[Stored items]
/-- The end of a READ's sense: it completes into a free buffer, ends ABORTED on a stop request, or enters OUTPUT_WAIT
(R32, R38, R41, R42). None: no READ runs. -/
def Bank.readSensed (bk : Bank) (cells : Option Page) : Option Turn :=
  match bk.runningRead with
  | none => none
  | some sl =>
    match sl.op with
    | .read w p =>
      let r := bk.array.sense sl.block w p cells (.read sl.tag)
      let bk := bk.atRest
      if bk.outputFree then some (({ bk with senseLatch := none }).completeRead sl r.page r.outcome noFlags)
      else if sl.stopRequest then some (({ bk with senseLatch := none }).endSlot sl .aborted noFlags)
      else
        some (Turn.of { bk with
          senseLatch := some r
          queue := updateTag sl.tag (fun x => { x with state := .outputWait }) bk.queue })
    | .program _ => none
    | .finish => none
    | .erase _ => none

/-- The end of a blank check: the block is ERASED and the PROGRAM goes on at this boundary, or it ends NOT_ERASED
(R56). None: the bank holds no PROGRAM at its head. -/
def Bank.blankChecked (bk : Bank) (gate : Bool) : Option Turn :=
  match bk.queue with
  | [] => none
  | sl :: _ =>
    match sl.op with
    | .program _ =>
      let blank := bk.array.eraseComplete sl.block && decide (bk.array.marksOf sl.block 0 = noMarks)
      let bk := { bk with senseLatch := none }
      if blank then some (bk.boundary sl gate) else some (bk.atRest.endSlot sl .notErased noFlags)
    | .read _ _ => none
    | .finish => none
    | .erase _ => none

/-! ### Stops from outside a boundary (R31, R33, R98) -/

/-- The queue once its SUSPENDED ERASE has left: the overtaking READ, if there is one, becomes the head operation (R33,
R80, log entry 10). -/
def promoteOvertaker (behind : List Slot) : List Slot :=
  match overtaker behind with
  | none => behind
  | some r => r :: removeTag r.tag behind

/-- An ABORT or the wait limit ends an operation that has no step under way, with the effects of its state (R31, R33,
R66, R67, R80). -/
def Bank.stopSlot (bk : Bank) (sl : Slot) (outcome : OpOutcome) : Turn :=
  match sl.state with
  | .queued => bk.endSlot sl outcome noFlags
  | .waiting => bk.endSlot sl outcome noFlags
  | .held => (bk.stopStores sl).endSlot sl outcome noFlags
  | .suspended =>
    let t := bk.endSlot sl outcome noFlags
    ⟨{ t.bank with queue := promoteOvertaker t.bank.queue }, t.ended⟩
  | .outputWait => ({ bk with senseLatch := none }).endSlot sl outcome noFlags
  | .running => Turn.of bk
  | .recording => Turn.of bk
  | .done => Turn.of bk

end Sys2Proof.Machine
end

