-- ==== Sys2Proof/Machine/Step.lean ====
section
/-! DEFINITION. One step of the block: the command at the front of the queue is taken; on an empty queue the next bit of the
line is read, and where no bit waits one unit of time passes. -/

namespace Sys2Proof.Machine

/-- No command comes: BDAT is read at its next bit, or, where none waits, 100 µs pass (log entry 1). -/
def State.idleStep (s : State) : State :=
  match s.wire with
  | [] => s.tick
  | b :: rest => ({ s with wire := rest }).readBit b

/-- Take the command at the front of the queue. On an empty queue no command comes (log entries 1 and 29). -/
def step (s : State) : Host.Outcome State Fault Refusal :=
  match s.pending with
  | [] => .next s.idleStep
  | c :: rest => exec c { s with pending := rest }

/-- The state with the command that a word spells at the front of its queue; the table spells none by bits. -/
def State.withFetchWord (s : State) (nbits w : Nat) : State :=
  match decodeTableWord nbits w with
  | none => s
  | some c => { s with pending := c :: s.pending }

end Sys2Proof.Machine
end

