-- ==== Sys2Proof/Certificates/Slice0/Obligations.lean ====
section
/-! DEFINITION. The statements about the model, for the provers. -/

open Sys2Proof Sys2Proof.Machine

/-! ### The command queue and the host link -/

/-- A step runs the command at the front of the queue, with the queue's rest. The queue is the model's own (log entry 29). -/
def Obligations.StepTakesTheFrontCommand : Prop :=
  ∀ (s : State) (c : Instr) (rest : List Instr), s.pending = c :: rest →
    step s = exec c { s with pending := rest }

/-- On an empty queue the die reads the line at its next bit where one waits, as the same bit at a frame's end is read; where
none does, 100 µs pass: every accumulator of a WAITING or HELD slot, every last-heard age and every timer that runs advances by
one unit, and nothing else changes; in reset nothing does. That bits wait in the state and that one unit passes is the model's
choice (log entry 1). -/
def Obligations.IdleStepLetsTimePass : Prop :=
  ∀ s : State, s.pending = [] →
    (∀ b rest, s.wire = b :: rest → step s = exec (.frameEnd 0 [b]) { s with wire := rest }) ∧
    (s.wire = [] → s.heldInReset = true → step s = .next s) ∧
    (s.wire = [] → s.heldInReset = false →
      let older := fun q : List Slot => q.map fun sl =>
        if sl.state = .waiting ∨ sl.state = .held then { sl with waitTime := sl.waitTime + 1 } else sl
      step s = .next { s with
        bank0 := { s.bank0 with queue := older s.bank0.queue }
        bank1 := { s.bank1 with queue := older s.bank1.queue }
        ctl := { s.ctl with
          table := s.ctl.table.map fun e => { e with age := e.age + 1 }
          renewal := s.ctl.renewal.map (· + 1)
          holdOff := s.ctl.holdOff.map (· + 1)
          window := s.ctl.window.map (· + 1) } })

/-- No command is taken while the die is in reset, once DIE_RESET has been taken, or in a transaction that straddles the end
of a reset. That such a row changes nothing but the wait for HSEL_N's rise is the model's reading (log entries 17, 18). -/
def Obligations.NoCommandIsTakenInReset : Prop :=
  ∀ (c : Instr) (s : State), c.wf = true → (c.command?.isSome = true ∨ ∃ bytes, c = .transactionCut bytes) →
    ((s.heldInReset = true ∨ s.link.resetTaken = true) → exec c s = .next s) ∧
    (s.heldInReset = false → s.link.resetTaken = false → s.link.awaitRise = true →
      exec c s = .next { s with link := { s.link with awaitRise := false } })

/-- A command whose parameter count is not the required one is answered BAD_LENGTH, and a code that is no command code
UNKNOWN_COMMAND; a transaction cut short in its command phase takes nothing. None of them changes any other state. The row
that a transaction does not belong to is refused by name (log entry 3). -/
def Obligations.UnjudgedCommandsChangeNothing : Prop :=
  ∀ (code : Byte) (params bytes : List Byte) (s : State), s.ready = true →
    (code ∈ commandCodes → lengthFits code params = false →
      exec (commandOf code params) s = .next { s with link := { s.link with response := [0x02#8] } }) ∧
    (code ∉ commandCodes →
      exec (.unknownCommand code params) s = .next { s with link := { s.link with response := [0x01#8] } }) ∧
    (code ∈ commandCodes → exec (.unknownCommand code params) s = .refused .anotherRow) ∧
    (commandComplete bytes = false → exec (.transactionCut bytes) s = .next s) ∧
    (commandComplete bytes = true → exec (.transactionCut bytes) s = .refused .anotherRow)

Task statement:
Could you output, exactly and with nothing else, the lines from the start of the records through the line containing "R33, R98) -/"?

Problem solution:
/-- The end of a READ's sense: it completes into a free buffer, ends ABORTED on a stop request, or enters OUTPUT_WAIT
(R32, R38, R41, R42). None: no READ runs. -/
def Bank.readSensed (bk : Bank) (cells : Option Page) : Option Turn :=
  match bk.runningRead with
  | none => none
  | some sl =>
    match sl.op with
    | .read w p =>
      let r := bk.array.sense sl.block w p cells (.read sl.tag)
      let bk := bk.atRest
      if bk.outputFree then some (({ bk with senseLatch := none }).completeRead sl r.page r.outcome noFlags)
      else if sl.stopRequest then some (({ bk with senseLatch := none }).endSlot sl .aborted noFlags)
      else
        some (Turn.of { bk with
          senseLatch := some r
          queue := updateTag sl.tag (fun x => { x with state := .outputWait }) bk.queue })
    | .program _ => none
    | .finish => none
    | .erase _ => none

/-- The end of a blank check: the block is ERASED and the PROGRAM goes on at this boundary, or it ends NOT_ERASED
(R56). None: the bank holds no PROGRAM at its head. -/
def Bank.blankChecked (bk : Bank) (gate : Bool) : Option Turn :=
  match bk.queue with
  | [] => none
  | sl :: _ =>
    match sl.op with
    | .program _ =>
      let blank := bk.array.eraseComplete sl.block && decide (bk.array.marksOf sl.block 0 = noMarks)
      let bk := { bk with senseLatch := none }
      if blank then some (bk.boundary sl gate) else some (bk.atRest.endSlot sl .notErased noFlags)
    | .read _ _ => none
    | .finish => none
    | .erase _ => none

/-! ### Stops from outside a boundary (R31, R33, R98) -/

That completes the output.